The Warhammer 40k action figures made by Chinese manufacturer JoyToy will soon be getting company on the toy shelf, as the firm has just unveiled new 1/18 scale figures for Infinity the Wargame. JoyToy announced its partnership with Spanish game studio Corvus Belli in October 2022, and the new designs are available to pre-order from its online store today.
JoyToy already makes licensed action figures from a huge range of Warhammer 40k factions, including Space Marines, Chaos Space Marines, the Grey Knights, Astra Militarum, Adeptus Custodes, and T’au Empire.
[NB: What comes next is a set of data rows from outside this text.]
-- ==== Sys2Proof/Machine/Frame.lean ====
section
/-!
DEFINITION. The events of a frame (1.2, chapter 3): the frame start, PANEL_START's frame 0, the plan point, the end of a
build, and the frame end.
-/

namespace Sys2Proof.Machine

open Sys2Proof

/-! ### The frame start (R7, R9, R61, R63, R69) -/

/-- What the builder hands over at a frame start (R61, R63). `fixed` is the length fixed at the plan point, T_nom for
frame 0; `buildTime` is that of the late build. -/
structure Handed where
  plan : Plan
  length : Nat
  fixed : Nat
  stretched : Bool
  late : Bool
  deferred : Nat
  mediaOwned : Bool
  buildTime : Nat
  deriving DecidableEq, Repr

/-- A ready plan, handed over (R61). -/
def ReadyPlan.handed (r : ReadyPlan) : Handed :=
  { plan := r.plan, length := r.length, fixed := r.fixed, stretched := r.stretched, late := false,
    deferred := r.deferred, mediaOwned := r.mediaOwned, buildTime := 0 }

/-- The fallback plan of a late build, handed over (R61, R62). -/
def Build.handed (b : Build) : Handed :=
  { plan := b.snapshot.fallbackPlan
    length := b.snapshot.fallbackLength
    fixed := b.snapshot.length
    stretched := decide (b.snapshot.length < b.snapshot.fallbackCost)
    late := true
    deferred := b.snapshot.deferredIn b.snapshot.fallbackPlan
    mediaOwned := b.snapshot.anyMedia
    buildTime := b.buildTime }

/-- Some cluster band is lent now (R63). The centre panel's notices do not ask. -/
def State.lentNow (s : State) (p : Panel) : Bool := (s.panel p).bands.placed.any fun b => s.owner p b == .media

/-- The plan of frame 0, in a frame of length T_nom raised to the full-refresh cost (R7, R43, R63). -/
def State.firstHanded (s : State) (p : Panel) : Handed :=
  let x := s.panel p
  { plan := fullPlan x.timing .pos (x.bands.records.map Band.lines)
    length := max x.timing.tNom x.fullCost
    fixed := x.timing.tNom
    stretched := decide (x.timing.tNom < x.fullCost)
    late := false
    deferred := 0
    mediaOwned := s.lentNow p
    buildTime := 0 }

/-- The build that begins now for the frame after the one in progress: its snapshot, and when it completes (R44,
R60). -/
def State.newBuild (s : State) (p : Panel) : Build :=
  let x := s.panel p
  let sn := s.snapshot p (x.frame.next.getD x.timing.tNom) s.touch.listenCandidate
  { snapshot := sn, done := s.count.after sn.buildTime, buildTime := sn.buildTime, frameLate := false }

/-- What the builder hands over for the frame after the one in progress: the ready plan, or the fallback plan of the
build in progress (R61). One of the two exists at every frame end that another frame follows; where neither did, the
build would begin there, and the frame would be late (log entry 26). -/
def State.handed (s : State) (p : Panel) : Handed :=
  let x := s.panel p
  match x.builder.ready, x.builder.build with
  | some r, _ => r.handed
  | none, some b => b.handed
  | none, none => (s.newBuild p).handed

/-- The executing plan of a frame (R68, R69). -/
def Handed.executing (h : Handed) (t : Timing) : Executing :=
  { plan := h.plan, position := 0, blankAt := h.length - blankTime t, blankBegun := false, driving := [],
    refreshed := 0, touches := 0, deferred := h.deferred, stretched := h.stretched, late := h.late }

/-- The builder once a plan has been handed over: no ready plan, a build still in progress is that of a late frame, and
the counts rise (R61, R63). -/
def Builder.handOver (h : Handed) (b : Builder) : Builder :=
  { b with
    build := b.build.map fun x => { x with frameLate := true }
    ready := none
    stretched := if h.stretched then b.stretched + 1 else b.stretched
    late := if h.late then b.late + 1 else b.late }

/-- A panel at a frame start (R9, R61, R69, R109). -/
def PanelState.startFrame (now : Tick) (h : Handed) (x : PanelState) : PanelState :=
  { x with
    frame := { x.frame with start := some now, length := some h.length, next := none }
    builder := x.builder.handOver h
    seq := some (h.executing x.timing)
    dimmer := x.dimmer.formEdges h.length }

/-- Post FRAME_STRETCHED or PLAN_LATE: the centre's to the media port, the cluster's to the supervisor port, and to the
media port too when a cluster band was lent (R63). -/
def postPlanNotice (p : Panel) (mediaOwned : Bool) (b : NoticeBody) (s : State) : State :=
  match p with
  | .centre => post .media (s.panelNotice .centre b) s
  | .cluster =>
    if mediaOwned then postBoth (s.panelNotice .cluster b) s else post .supervisor (s.panelNotice .cluster b) s

/-- The notices of a stretched and of a late frame (R63). DESIGN CHOICE: of a frame that is both, FRAME_STRETCHED is posted
first; the spec gives no order (log entry 16). -/
def postPlanNotices (p : Panel) (h : Handed) (s : State) : State :=
  let s1 :=
    if h.stretched then postPlanNotice p h.mediaOwned (.frameStretched h.fixed h.length h.late) s else s
  if h.late then
    postPlanNotice p h.mediaOwned (.planLate h.buildTime (leadTime (s.panel p).timing) h.length) s1
  else s1

/-- The groups deferred in the frame join the touch-deferred counter of the centre panel (R53). -/
def countDeferred (p : Panel) (n : Nat) (s : State) : State :=
  match p with
  | .cluster => s
  | .centre => s.updTouch fun t => { t with deferred := t.deferred + BitVec.ofNat 16 n }

/-- The frame start of a panel whose frame number stands: the FRAME command goes out, and the other panel may get a
partner marker (R9, R16, R53, R63, R69). -/
def frameStart (p : Panel) (h : Handed) (s : State) : State :=
  let number := (s.panel p).frame.number
  let s1 := s.updPanel p (PanelState.startFrame s.count h)
  let s2 := sendLink p (.frame number (polarityOf number) h.length) s1
  producePartnerMarker p (postPlanNotices p h (countDeferred p h.deferred s2))

/-! ### Frame 0 (R144) -/

/-- A band at PANEL_START (R37). -/
def Band.atStart (b : Band) : Band := { b with dirty := false, hold := 0, balance := 0 }

/-- The lock at PANEL_START (R12). -/
def FrameLock.atStart (tNom : Nat) (l : FrameLock) : FrameLock :=
  { l.restart tNom with state := lockStateFor l.settings.source }

/-- The panel at PANEL_START, before its frame 0 starts (R12, R37, R144). The autostart mark is cleared (R176). -/
def PanelState.beginScan (x : PanelState) : PanelState :=
  { x with
    frame := { x.frame with number := 0 }
    lock := x.lock.atStart x.timing.tNom
    bands := { x.bands with records := x.bands.records.map Band.atStart }
    power := { x.power with state := .scanning, stopPending := false, offPending := false, autostart := false } }

/-- PANEL_START in READY, from a port or as an autostart (R144, R176). -/
def startScanning (p : Panel) (s : State) : State :=
  let s1 := postPanelState p .ready .request (s.updPanel p PanelState.beginScan)
  frameStart p (s1.firstHanded p) s1

/-- The length of the frame 0 that a PANEL_START would start (R7). -/
def PanelState.startLength (x : PanelState) : Nat := max x.timing.tNom x.fullCost

/-! ### PLAN_POINT (R8, R44) -/

/-- The plan point of the frame in progress falls at this instant: the panel is SCANNING without a stop pending, and the
next frame length is not fixed yet (R8, R11). -/
def State.planPointDue (s : State) (p : Panel) : Bool :=
  let x := s.panel p
  x.power.state == .scanning && !x.power.stopPending && x.frame.next.isNone &&
    match x.frame.length with
    | none => false
    | some length => x.frameTick (length - leadTime x.timing) == some s.count

/-- The hop decision of a centre plan point (R46, R99). -/
def hopDecision (p : Panel) (s : State) : State :=
  match p with
  | .cluster => s
  | .centre => decideFrequency s

/-- The builder takes its snapshot and begins the build (R44, R60). -/
def beginBuild (p : Panel) (s : State) : State :=
  s.updPanel p fun x => { x with builder := { x.builder with build := some (s.newBuild p) } }

/-- The plan point: the lock decides and fixes the next length, the dimmer fixes the frame duty, the touch scheduler
takes its hop decision, and the build begins (R8, R44, R46, R107). -/
def planPoint (p : Panel) (s : State) : State :=
  let s1 := lockPlanPoint p s
  let s2 := s1.updDimmer p (Dimmer.fixDuty s.supply.hold)
  beginBuild p (hopDecision p s2)

/-- PLAN_POINT (R8). -/
def execPlanPoint (p : Panel) (s : State) : Host.Outcome State Fault Refusal :=
  .next (unlessReset s fun s => if s.planPointDue p then planPoint p s else s)

/-! ### BUILD_COMPLETE (R60) -/

/-- The panel's build completes at this instant (R60). -/
def State.buildDue (s : State) (p : Panel) : Bool :=
  match (s.panel p).builder.build with
  | none => false
  | some b => b.done == s.count

/-- The plan becomes the ready plan; that of a frame already started is discarded (R60). -/
def Builder.complete (x : Builder) : Builder :=
  match x.build with
  | none => x
  | some b => { x with build := none, ready := if b.frameLate then x.ready else some b.snapshot.readyPlan }

/-- BUILD_COMPLETE (R60). -/
def execBuildComplete (p : Panel) (s : State) : Host.Outcome State Fault Refusal :=
  .next (unlessReset s fun s =>
    if s.buildDue p then s.updPanel p fun x => { x with builder := x.builder.complete } else s)

/-! ### FRAME_END (R9, 3.7) -/

/-- The plan skips band `i`. -/
def Plan.skipsBand (plan : Plan) (i : Nat) : Bool :=
  plan.slots.any fun x =>
    match x.kind with
    | .skip j => j == i
    | _ => false

/-- One more frame without a refresh (R35). -/
def Band.held (b : Band) : Band := { b with hold := min (b.hold + 1) b.holdLimit }

/-- The frame in progress skips band `i`. -/
def PanelState.skips (x : PanelState) (i : Nat) : Bool := x.seq.any fun e => e.plan.skipsBand i

/-- The hold count of every band skipped in the frame rises (R35). -/
def raiseHolds (p : Panel) (s : State) : State :=
  s.updBands p (mapBands (fun b => if (s.panel p).skips b.index then b.band.held else b.band) 0 0)

/-- Ages and frames since the last hop rise at a frame end of the centre panel (R64). -/
def ageTouch (p : Panel) (s : State) : State :=
  match p with
  | .cluster => s
  | .centre =>
    s.updTouch fun t =>
      { t with
        groups := t.groups.map fun g => { g with age := min (g.age + 1) 255 }
        sinceHop := min (t.sinceHop + 1) 255 }

/-- The dimmer's part of a frame end that another frame follows: the duty step, and the enable at the end of frame 0
(R107, R110). A frame end after PANEL_STOP makes no duty step (R111). -/
def dimFrameEnd (p : Panel) (s : State) : State :=
  if (s.panel p).power.stopPending then s
  else
    s.updDimmer p fun d =>
      { d.takeDuty with enable := d.enable || decide ((s.panel p).frame.number = 0) }

/-- Every entry left in the cluster's expectation list counts as a missing report, and the list empties (R79). DESIGN
CHOICE: the entries are judged in list order, which is that of their slot starts, and so the first to reach the limit with
INTEGRITY clear is the one whose INTEGRITY_FAULT is posted; the spec gives no order (log entry 16). -/
def judgeMissing (p : Panel) (s : State) : State :=
  match p with
  | .centre => s
  | .cluster =>
    (s.cluster.link.expectations.foldl (fun s e => countMismatch e none s) s).updPanel .cluster fun x =>
      { x with link := { x.link with expectations := [] } }

/-- FRAME_REPORT of the frame in progress (R65). -/
def PanelState.frameReport (x : PanelState) : NoticeBody :=
  match x.seq with
  | none => .frameReport (x.frame.length.getD 0) false false 0 0 0
  | some e => .frameReport (x.frame.length.getD 0) e.stretched e.late e.refreshed e.touches e.deferred

/-- Post FRAME_REPORT to each port subscribed to the panel (R65). -/
def reportFrame (p : Panel) (s : State) : State :=
  let x := s.panel p
  let n := s.panelNotice p x.frameReport
  let s1 := if x.builder.subSupervisor then post .supervisor n s else s
  if x.builder.subMedia then post .media n s1 else s1

/-- The frame-end work of every block (3.7). -/
def frameEndWork (p : Panel) (s : State) : State :=
  reportFrame p (judgeMissing p (dimFrameEnd p (grantFrameEnd p (ageTouch p (raiseHolds p s)))))

/-- The frame number increments, wrapping (R9). -/
def nextNumber (p : Panel) (s : State) : State :=
  s.updPanel p fun x => { x with frame := { x.frame with number := x.frame.number + 1 } }

/-- The end of the last frame: the panel moves to READY, and on to DRAIN when off pending is set (R145, R146). -/
def finishScan (p : Panel) (s : State) : State :=
  let s1 := (stopScan p s).updPower p fun w => { w with state := .ready, stopPending := false }
  let s2 := postPanelState p .scanning .stopDone s1
  if (s.panel p).power.offPending then
    enterDrain p .request (s2.updPower p fun w => { w with offPending := false })
  else s2

/-- The frame end: the work of the frame that ends, then the end of scanning or the next frame's start (R9, R11). -/
def frameEnd (p : Panel) (s : State) : State :=
  let s1 := frameEndWork p s
  if (s.panel p).power.stopPending then nextNumber p (finishScan p s1)
  else
    frameStart p (s1.handed p) (nextNumber p s1)

/-- FRAME_END (R9). -/
def execFrameEnd (p : Panel) (s : State) : Host.Outcome State Fault Refusal :=
  .next (unlessReset s fun s => if s.frameEndDue p then frameEnd p s else s)

end Sys2Proof.Machine
end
This is the first time another wargame has received the JoyToy treatment. Infinity has a clean sci-fi aesthetic that borrows from anime, Mass Effect, and military sci-fi. It’s a natural fit for Joy Toy, which specialises in creating mechs and semi-realistic sci-fi military figures.
The walking war machine with missile launchers, giant hammer, and enormous shotgun is a Ratnik Heavy Infantry trooper from the Tartary Army Corps. According to a press release by Infinity publisher Corvus Belli this figure will be about 20cm tall, standing nose to nose with an Imperial Knight.
Its smaller buddies are Marauders from the USAriadna Ranger Force. In the Infinity setting both these troop types hail from the independent world of Ariadna, which has a culture derived from several 21st century nations who arrived on the first human colony ship to leave earth.
Corvus Belli promises more figures to come, including the French Ariadnan human / wolf-person duo ‘Equipe-Mirage Five’ (yes, Infinity has wolf-people), and the Panoceanian Teutonic Knights, who are what you would get if you made Warhammer 40k’s Black Templars in the Ghost in the Shell universe.
The figures are available to pre-order from the JoyToy website now, and there’s currently a discount on them. Once they go to their full RRP the infantry will cost $49.99 / £41 and the Ratnik will cost $94.99 / £78.
The undreamable dream for all these toys would be to play out a full miniature wargame using 1/18 scale action figures. That’s slightly more achievable for Infinity than it is for Warhammer 40k; Infinity focuses on small engagements between special operatives, and uses around 10 models per side.
While Warhammer 40k got in ahead of Infinity for an action figure line, it was far from the first wargame to have matching children’s toys – Battletech had a line of gloriously tacky plastic Battlemechs and pilots from Tyco toys in the ‘90s.